Cellulose nanocrystal (CNC) cationic derivatives induce NLRP3 inflammasome-dependent IL-1β secretion associated with mitochondrial ROS production

Hartwell Hall 125

Erinolaoluwa Araoye1, Dejhy Pyram1, Usha D. Hemraz2, Rajesh Sunasee1, Karina Ckless1*

1 Chemistry Department, State University of New York at Plattsburgh, Plattsburgh NY

2 National Research Council of Canada, Montreal Canada

Crystalline cellulose nanocrystal (CNC) has emerged as a novel material for a wide variety of important applications such as nanofillers, nanocomposites, surface coatings, regenerative medicine and drug and DNA delivery. CNC has a fiber-like structure with sizes in the range of 200-300 nm long and 5-50 nm wide.
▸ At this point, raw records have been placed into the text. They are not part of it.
-- ==== Sys2Proof/Tests/Slice0.lean ====
section
/-!
SUPPORT. Tests. Expected values come from spec/95_test_vectors.md and the examples of the instruction rules, or are written out
by hand from the encodings of 30_encoding.md; the witnesses show that the hypotheses of the statements can be met together.
-/

namespace Sys2Proof.Tests

open Sys2Proof.Machine

/-! ### Helpers -/

/-- A machine of `capacity` words about to fetch `w` at `pc`, with the registers of `rs` written. -/
def boot (capacity pc : Nat) (w : Word) (rs : List (Reg × Word)) : State :=
  rs.foldl (fun s p => s.setReg p.1 p.2) { State.resetOf capacity with pc := pc, mem := Memory.writeWord [] pc w }

/-- The same with another memory counter. -/
def bootMc (capacity pc mc : Nat) (w : Word) (rs : List (Reg × Word)) : State := { boot capacity pc w rs with mc := mc }

/-- The same with a scripted device. -/
def bootScript (pc : Nat) (w : Word) (rs : List (Reg × Word)) (script : List PeriphAnswer) : State :=
  { boot 256 pc w rs with periph := { script := script, calls := [] } }

def after (s : State) : Option State :=
  match step s with
  | .next t => some t
  | .fault _ => none
  | .refused _ => none

def regAfter (s : State) (r : Reg) : Option Word := (after s).map (·.reg r)

def pcAfter (s : State) : Option Nat := (after s).map (·.pc)

def mcAfter (s : State) : Option Nat := (after s).map (·.mc)

def runAfter (s : State) : Option RunState := (after s).map (·.run)

/-! ### Decoding: each word written out bit by bit from R82, R83 and R89 -/

theorem test_decode_and : decode 0b0000001100010010 = some (.and 3 1 2) := by decide
theorem test_decode_or : decode 0b0001000100010010 = some (.or 1 1 2) := by decide
theorem test_decode_xor : decode 0b0010001100010010 = some (.xor 3 1 2) := by decide
theorem test_decode_not : decode 0b0011000100101111 = some (.not 1 2 15) := by decide
theorem test_decode_sh : decode 0b0100000100010010 = some (.sh 1 1 2) := by decide
theorem test_decode_add : decode 0b0101001000100001 = some (.add 2 2 1) := by decide
theorem test_decode_sub : decode 0b0110000100010011 = some (.sub 1 1 3) := by decide
theorem test_decode_mul : decode 0b0111010100110100 = some (.mul 5 3 4) := by decide
theorem test_decode_div : decode 0b1000001100010010 = some (.div 3 1 2) := by decide
theorem test_decode_comp : decode 0b1001111100010100 = some (.comp 15 1 4) := by decide
theorem test_decode_li : decode 0b1010001010000000 = some (.li 2 0xFF80) := by decide
theorem test_decode_amc : decode 0b1011001011111111 = some (.amc 2 0xFFFF) := by decide
theorem test_decode_lwmc : decode 0b1100001111111110 = some (.lwmc 3 0xFFFE) := by decide
theorem test_decode_swmc : decode 0b1101001000000000 = some (.swmc 2 0) := by decide
theorem test_decode_piu : decode 0b1110001100000010 = some (.piu 3 2) := by decide
theorem test_decode_apceq : decode 0b1111111111111011 = some (.apceq 15 0xFFFB) := by decide

/-- The codec knows nothing of sentinels (30_encoding.md R90). -/
theorem test_decode_sentinel_word : decode 0x0001 = some (.and 0 0 1) := by decide

theorem test_decodeBytes_truncated : decodeBytes [0xAF] = .error .truncated := rfl
theorem test_decodeBytes_rest : decodeBytes [0xAF, 0x05, 0x91] = .ok (.li 15 5, [0x91]) := rfl
theorem test_decodeTableWord : decodeTableWord 16 0xA1F9 = some (.li 1 0xFFF9) := by decide

/-! ### Well-formedness: an ill-formed term for each check (95_test_vectors.md section 2.1, "Records that are not valid") -/

theorem test_wf_refuses_li : (Instr.li 0 0x0080).wf = false := by decide
theorem test_wf_refuses_amc : (Instr.amc 0 0xFF7F).wf = false := by decide
theorem test_wf_refuses_lwmc : (Instr.lwmc 0 0x0080).wf = false := by decide
theorem test_wf_refuses_swmc : (Instr.swmc 0 0x7FFF).wf = false := by decide
theorem test_wf_refuses_piu : (Instr.piu 0 0x8000).wf = false := by decide
theorem test_wf_refuses_apceq : (Instr.apceq 0 0x0100).wf = false := by decide
theorem test_wf_accepts_ends : (Instr.li 0 0x007F).wf = true ∧ (Instr.li 0 0xFF80).wf = true := by decide
theorem test_encodeRecord_refuses_immediate : encodeRecord ⟨10, 0, 0, 0, 0x0080⟩ = none := by decide
theorem test_encodeRecord_refuses_reg1 : encodeRecord ⟨10, 1, 0, 0, 0⟩ = none := by decide
theorem test_encodeRecord_refuses_R_immediate : encodeRecord ⟨5, 0, 0, 0, 1⟩ = none := by decide
theorem test_encodeRecord_refuses_opcode : encodeRecord ⟨16, 0, 0, 0, 0⟩ = none := by decide
theorem test_no_handler : (Record.mk 16 0 0 0 0).toInstr? = none := by decide
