-- ==== Sys2Proof/Machine/State.lean ====
section
/-! DEFINITION. The state of the block (10_state.md, 20_memory.md, 70_reset_and_hazards.md R510) as plain
data, with the two agents' turns beside it (notes/assumptions/1.md). -/

namespace Sys2Proof.Machine

/-! ### Completion codes and STATUS -/

/-- The completion codes of a command (60_exceptions.md R470). Codes 9 to 255 are never written. -/
inductive ErrCode where
  /-- 0: the command completed. -/
  | ok
  /-- 1: OPC is unassigned. -/
  | errIllegal
  /-- 2: a reserved bit, an unused field or STG = 3. -/
  | errRsvd
  /-- 3: the context number, its openness or its kind. -/
  | errCtx
  /-- 4: an argument register. -/
  | errArg
  /-- 5: a region outside the data memory. -/
  | errAddr
  /-- 6: an output region overlapping another region. -/
  | errAlias
  /-- 7: a value read that its use does not admit. -/
  | errVal
  /-- 8: UNPACK's byte count. -/
  | errFormat
  deriving DecidableEq, Repr, Inhabited

/-- The fields of STATUS (10_state.md R36). Its reserved bits read 0 and have no storage. -/
structure Status where
  busy : Bool
  done : Bool
  unstable : Bool
  biterr : Bool
  noiseonly : Bool
  err : ErrCode
  hostviol : Bool
  deriving DecidableEq, Repr

/-! ### Memory -/

/-- The data memory: a list of byte cells (notes/assumptions/4.md). Word `a` of DMEM is the cells
`2 * a` (bits [7:0]) and `2 * a + 1` (bits [15:8]); a cell the list lacks reads `Memory.unwritten`. -/
abbrev Memory := List Host.Cell

/-! ### Channel contexts -/

/-- The fields of an open channel context (10_state.md R51, R52). A closed context holds no value (R53),
so it is the absence of one of these. -/
structure Ctx where
  /-- 0 encoder, 1 decoder. -/
  kind : CtxKind
  /-- 0 mode A, 1 mode B. -/
  mode : Mode
  /-- `hp_x[0]`: x[n-1]. -/
  hpX0 : Word16
  /-- `hp_x[1]`: x[n-2]. -/
  hpX1 : Word16
  /-- `hp_y[0]`: y[n-1] in the accumulator domain. -/
  hpY0 : Word32
  /-- `hp_y[1]`: y[n-2] in the accumulator domain. -/
  hpY1 : Word32
  /-- `lsf_old`. -/
  lsfOld : Vector Word16 10
  /-- `lsf_old_u`. -/
  lsfOldU : Vector Word16 10
  /-- `ana_hist`. -/
  anaHist : Vector Word16 240
  /-- `prev_res`. -/
  prevRes : Vector Word16 240
  /-- `prev_lpc`. -/
  prevLpc : Vector Word16 11
  /-- `seed`. -/
  seed : Word16
  /-- `lag`. -/
  lag : Word16
  /-- `per`. -/
  per : Word16
  /-- `loss_cnt`, unsigned. -/
  lossCnt : Word16
  deriving DecidableEq, Repr

/-! ### The host's side -/

/-- One access of the host to the register map (10_state.md R32): byte offset, width in bits, and for a
write the value. -/
inductive HostAccess where
  | read (offset width : Nat)
  | write (offset width : Nat) (value : Word32)
  deriving DecidableEq, Repr

/-- Which agent makes the next step (notes/assumptions/1.md). -/
inductive Turn where
  /-- The host makes one access. -/
  | host (a : HostAccess)
  /-- The engine runs the command under way, if there is one. -/
  | engine
  deriving DecidableEq, Repr

/-! ### The state -/

/-- The state of the block. `params`, `turns`, `rdata` and `draws` are the model's own (INVENTORY.md). -/
structure State where
  /-- The block's parameters (00_scope.md R9): the argument of the run, which no step changes
  (notes/assumptions/8.md). -/
  params : Params
  /-- CMD: the last command word accepted (10_state.md R32, R35). -/
  cmd : Word32
  /-- STATUS (R36). -/
  status : Status
  /-- ERRINFO (R37). -/
  errinfo : Word32
  /-- A0..A7 (R33). -/
  args : Vector Word32 8
  /-- RES0 (R34). -/
  res0 : Word32
  /-- RES1 (R34). -/
  res1 : Word32
  /-- DADDR, bits [15:0] (R32; 20_memory.md R84). -/
  daddr : Word16
  /-- DMEM (20_memory.md R80). -/
  dmem : Memory
  /-- The channel contexts; `none` is closed (R50, R53). CTXOPEN is a view of it. Of the 16 that CMD.CTX can
  name, the first `NCTX` are there; nothing reads or writes the others. -/
  ctxs : Vector (Option Ctx) 16
  /-- The turns still to come; with none left the engine steps. -/
  turns : List Turn
  /-- What the host's last read returned. -/
  rdata : Word32
  /-- How many unspecified values host reads have drawn (70_reset_and_hazards.md R521). -/
  draws : Nat
  deriving DecidableEq, Repr

/-! ### Outcomes -/

/-- Why the machine would stop with a fault: it never does. An error ends one command with a completion
code and the engine goes on (60_exceptions.md R472, R480), so this type has no constructor; safe
(notes/assumptions/25.md). -/
inductive Fault where
  deriving DecidableEq, Repr

/-- Why a step would be refused. -/
inductive Refusal where
  /-- Raised by `exec`'s arm of an instruction that has no meaning yet; no arm raises it now. Safe: a
  claim about a next state cannot rest on it. -/
  | notModelled (mnemonic : String)
  deriving DecidableEq, Repr

/-- The outcome of one step of this machine. -/
abbrev StepOutcome := Host.Outcome State Fault Refusal

/-! ### Reset -/

/-- STATUS after reset: all fields 0 (70_reset_and_hazards.md R510). -/
def Status.reset : Status :=
  { busy := false, done := false, unstable := false, biterr := false, noiseonly := false
    err := .ok, hostviol := false }

/-- The state right after reset of a block with the parameters `p`, its data memory holding the draw `m`
(70_reset_and_hazards.md R510: each word holds an arbitrary value, which a model draws;
notes/assumptions/3.md, 8.md). -/
def State.resetDrawn (p : Params) (m : Memory) : State :=
  { params := p
    cmd := 0
    status := Status.reset
    errinfo := 0
    args := Vector.replicate 8 0
    res0 := 0
    res1 := 0
    daddr := 0
    dmem := m
    ctxs := Vector.replicate 16 none
    turns := []
    rdata := 0
    draws := 0 }

/-- The state right after reset, with the spec's default parameters and nothing listed in the data memory. -/
def State.reset : State := State.resetDrawn Params.default []

end Sys2Proof.Machine
end

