-- ==== Sys2Proof/Machine/Control.lean ====
section
/-! DEFINITION. Block control: opening and closing a channel context (40_fixed_point.md R180, R181). -/

namespace Sys2Proof.Machine

/-- The fields of a context that has just been opened (R180; 10_state.md R51, R52). -/
def Ctx.fresh (p : Params) (kind : CtxKind) (mode : Mode) : Ctx :=
  { kind := kind
    mode := mode
    hpX0 := 0
    hpX1 := 0
    hpY0 := 0
    hpY1 := 0
    lsfOld := Config.lsfMean
    lsfOldU := Config.lsfMean
    anaHist := Vector.replicate 240 0
    prevRes := Vector.replicate 240 0
    prevLpc := words 11 [4096]
    seed := p.seedInit
    lag := BitVec.ofNat 16 p.lagInit
    per := 0
    lossCnt := 0 }

/-- CH_OPEN (R180): `c < NCTX` and the context closed, else ERR_CTX. -/
def execChOpen (ctx : BitVec 4) (kind : CtxKind) (mode : Mode) (s : State) : StepOutcome :=
  if ctx.toNat < s.params.nctx ∧ s.ctxAt ctx.toNat = none then
    .next (complete (s.setCtx ctx.toNat (some (Ctx.fresh s.params kind mode))))
  else .next (raise ctxError s)

/-- CH_CLOSE (R181): the context then holds no value. -/
def execChClose (ctx : BitVec 4) (s : State) : StepOutcome :=
  withCtx s ctx none fun _ => .next (complete (s.setCtx ctx.toNat none))

end Sys2Proof.Machine
end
Despite the great potential applicability of CNC and its derivatives very little is known about their potential immunogenicity. Fiber-like materials have been known for evoking an immune response in particular for activating the NLRP3-inflammasome/IL-1β pathway. In this study we evaluated the capacity of CNC and its cationic derivatives CNC-g-poly(AEM)-1, CNC-g-poly(AEM)-2, CNC-g-poly(AEMA)-1 and CNC-g-poly(AEMA)-2 to stimulate NLRP3-inflammasome/IL-1β axis and enhance mitochondrial ROS. Mouse macrophages (J774.A1) were stimulated for 24h with 25, 50 and 100 µg/mL of CNC and its cationic derivatives. IL-1b secretion was analyzed by ELISA, mitochondrial function by JC-1 staining, cytochrome c release, ATP content and total and mitochondrial ROS was assessed by DCF and MitoSox staining, respectively. Mitochondrial ROS and extracellular ATP was significantly increased in cells treated with CNC-g-poly(AEMA)-2, which correlates with the strongest effects on IL-1β secretion. Our data also suggest that the increases in mitochondrial ROS and ATP release induced by this compound may be associated with their capability to evoke immune response.